# TASK GOAL
Copy out, unchanged, every line from the start of the records to the line that contains "decode s.dev.keys (.busEvent s.phase)", and stop there.

(Beginning of DATA IN THIS EXERCISE)

/-- R324: on every path on which the event's rule returns, the invocation completes and ends with the clock released. -/
def Obligations.ReturningHandlerReleasesTheClock : Prop :=
  ∀ (s u : State) (i : Instr), HandlerRuns s →
    decode s.dev.keys (.busEvent s.phase)
      [byteOfBits false false false false false false s.evAddr s.evRead, s.evData] = .ok i →
    exec i (clearOutputs s) = .next u →
    ¬(i = .addrRead ∧ (selectedCommand s = .reboot ∨ selectedCommand s = .unknown)) →
    ∃ t, step s = .next t ∧ t.clkHold = false
end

(End of DATA IN THIS EXERCISE)

# YOUR RESPONSE
/-- R324: on every path on which the event's rule returns, the invocation completes and ends with the clock released. -/
def Obligations.ReturningHandlerReleasesTheClock : Prop :=
  ∀ (s u : State) (i : Instr), HandlerRuns s →
    decode s.dev.keys (.busEvent s.phase)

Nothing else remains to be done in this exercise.